=== THE INPUT ===

@[simp] theorem holds_takeSlot (f : AcqFrame) (s : State) (h : Holds q P s.kept) : Holds q P (takeSlot f s).kept := by
  unfold takeSlot
  split
  · exact h
  · rename_i i _
    dsimp only
    generalize hs : s.setSlot i _ = u
    have hu : Holds q P u.kept := by rw [← hs]; simpa using h
    have h2 := holds_appendInstrument i f.line (draftOf .header false f 0) u hu
    split <;> (rename_i e; rw [e] at h2; simp (maxDischargeDepth := 30) [h2])

@[simp] theorem holds_reopen (f : AcqFrame) (s : State) (h : Holds q P s.kept) :
    Holds q P (reopen f s).kept := by
  simp (maxDischargeDepth := 30) [reopen, h]

@[simp] theorem holds_openNew (f : AcqFrame) (s : State) (h : Holds q P s.kept) :
    Holds q P (openNew f s).kept := by
  simp (maxDischargeDepth := 30) [openNew, h]

@[simp] theorem holds_handleOpen (f : AcqFrame) (s : State) (h : Holds q P s.kept) :
    Holds q P (handleOpen f s).kept := by
  unfold handleOpen
  repeat' (first | (simp (maxDischargeDepth := 30) [h]; done) | split)

@[simp] theorem holds_orphan (s : State) (h : Holds q P s.kept) : Holds q P (orphan s).kept := by
  simp (maxDischargeDepth := 30) [orphan, h]

@[simp] theorem holds_appendPlain (k : RecordKind) (short : Bool) (f : AcqFrame) (s : State) (h : Holds q P s.kept) :
    Holds q P (appendPlain k short f s).kept := by
  unfold appendPlain
  split
  · exact holds_appendInstrument _ _ _ _ h
  · simp [h]

@[simp] theorem holds_appendStatus (short : Bool) (f : AcqFrame) (s : State) (h : Holds q P s.kept) :
    Holds q P (appendStatus short f s).kept := by
  unfold appendStatus
  repeat' (first | (simp (maxDischargeDepth := 30) [*]; done) | apply holds_appendInstrument | split | dsimp only)

@[simp] theorem holds_handleClose (f : AcqFrame) (s : State) (h : Holds q P s.kept) :
    Holds q P (handleClose f s).kept := by
  unfold handleClose
  split <;> simp (maxDischargeDepth := 30) [h]

@[simp] theorem holds_handleFrame (k : FrameKind) (f : AcqFrame) (s : State) (h : Holds q P s.kept) :
    Holds q P (handleFrame k f s).kept := by
  unfold handleFrame
  split <;> simp (maxDischargeDepth := 30) [h]

@[simp] theorem holds_checkFrame (k : Option FrameKind) (f : AcqFrame) (s : State) (h : Holds q P s.kept) :
    Holds q P (checkFrame k f s).kept := by
  unfold checkFrame
  repeat' (first | (simp (maxDischargeDepth := 30) [h]; done) | split)

@[simp] theorem holds_acqFrame (k : Option FrameKind) (f : AcqFrame) (s : State) (h : Holds q P s.kept) :
    Holds q P (acqFrame k f s).kept := by
  simp (maxDischargeDepth := 30) [acqFrame, h]

@[simp] theorem holds_acqCrcFail (s : State) (h : Holds q P s.kept) : Holds q P (acqCrcFail s).kept := by
  simp (maxDischargeDepth := 30) [acqCrcFail, h]

@[simp] theorem holds_checkByte (b : Byte) (p : AcqParser) (s : State) (h : Holds q P s.kept) :
    Holds q P (checkByte b p s).kept := by
  simp (maxDischargeDepth := 30) [checkByte, h]

@[simp] theorem holds_acqByte (b : Byte) (s : State) (h : Holds q P s.kept) :
    Holds q P (acqByte b s).kept := by
  unfold acqByte
  repeat' (first | (simp (maxDischargeDepth := 30) [*]; done) | split | dsimp only)

@[simp] theorem holds_acqTimedOut (s : State) (h : Holds q P s.kept) : Holds q P (acqTimedOut s).kept := by
  simp (maxDischargeDepth := 30) [acqTimedOut, h]

@[simp] theorem holds_actOnReserve (s : State) (h : Holds q P s.kept) : Holds q P (actOnReserve s).kept := by
  unfold actOnReserve
  repeat' (first | (simp (maxDischargeDepth := 30) [h]; done) | split)

@[simp] theorem holds_judgeLatch (s : State) (h : Holds q P s.kept) : Holds q P (judgeLatch s).kept := by
  simp (maxDischargeDepth := 30) [judgeLatch, h]

@[simp] theorem holds_addPoints (n : Nat) (s : State) (h : Holds q P s.kept) : Holds q P (addPoints n s).kept := by
  have h1 : Holds q P (s.modMotion fun m => { m with score := min 1023 (s.motion.score + n) }).kept := by
    refine ⟨h.1, fun p => ?_⟩
    obtain ⟨a, b, c, d, e, g⟩ := h.2 p
    exact ⟨a, b, Nat.min_le_left _ _, d, e, g⟩
  unfold addPoints
  dsimp only
  split <;> simp (maxDischargeDepth := 30) [h1]

@[simp] theorem holds_permitLoad (body : List Byte) (s : State) (h : Holds q P s.kept) :
    Holds q P (permitLoad body s).kept := by
  simp (maxDischargeDepth := 30) [permitLoad, h]

@[simp] theorem holds_startCloseout (s : State) (h : Holds q P s.kept) : Holds q P (startCloseout s).kept := by
  simp (maxDischargeDepth := 30) [startCloseout, h]

@[simp] theorem holds_runOwner (c : StoreCmd) (s : State) (h : Holds q P s.kept) :
    Holds q P (runOwner c s).kept := by
  unfold runOwner
  split <;> simp (maxDischargeDepth := 30) [h]

@[simp] theorem holds_handRunning (s : State) (h : Holds q P s.kept) : Holds q P (handRunning s).kept := by
  unfold handRunning
  repeat' (first | (simp (maxDischargeDepth := 30) [h]; done) | split)

@[simp] theorem holds_moveUp (c : StoreCmd) (s : State) (h : Holds q P s.kept) :
    Holds q P (moveUp c s).kept := by
  simp (maxDischargeDepth := 30) [moveUp, h]

@[simp] theorem holds_admit (c : StoreCmd) (s : State) (h : Holds q P s.kept) :
    Holds q P (admitCmd c s).kept := by
  simp (maxDischargeDepth := 30) [admitCmd, h]

/-- The settings of the new working copy with the gauge still at the old design capacity (R171). -/
theorem holds_newDesign (items : List Nat) (s : State) (hi : P → SettingsOk items) (h : Holds q P s.kept) :
    Holds q P (designChange s.design (s.modSettings fun c => { c with items := items })).kept := by
  unfold designChange
  split
  · rename_i e
    refine ⟨h.1, fun p => ?_⟩
    obtain ⟨a, b, c, d, e', g⟩ := h.2 p
    refine ⟨hi p, ?_, c, d, e', g⟩
    exact Eq.mpr (congrArg (fun n => s.gauge.ok n) e) b
  · dsimp only
    have hg : ∀ n, n = (s.modSettings fun c => { c with items := items }).design →
        Holds q P ((s.modSettings fun c => { c with items := items }).modGauge (Gauge.redesign s.design n)).kept := by
      rintro n rfl
      refine ⟨h.1, fun p => ?_⟩
      obtain ⟨a, b, c, d, e', g⟩ := h.2 p
      exact ⟨hi p, ok_redesign _ b, c, d, e', g⟩
    split <;> simp (maxDischargeDepth := 30) [hg]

===

_WHAT IS EXPECTED_
Only the count belongs in your answer, so please work out how many lines of the data contain "Option".

_ANSWER TO THE EXERCISE_
2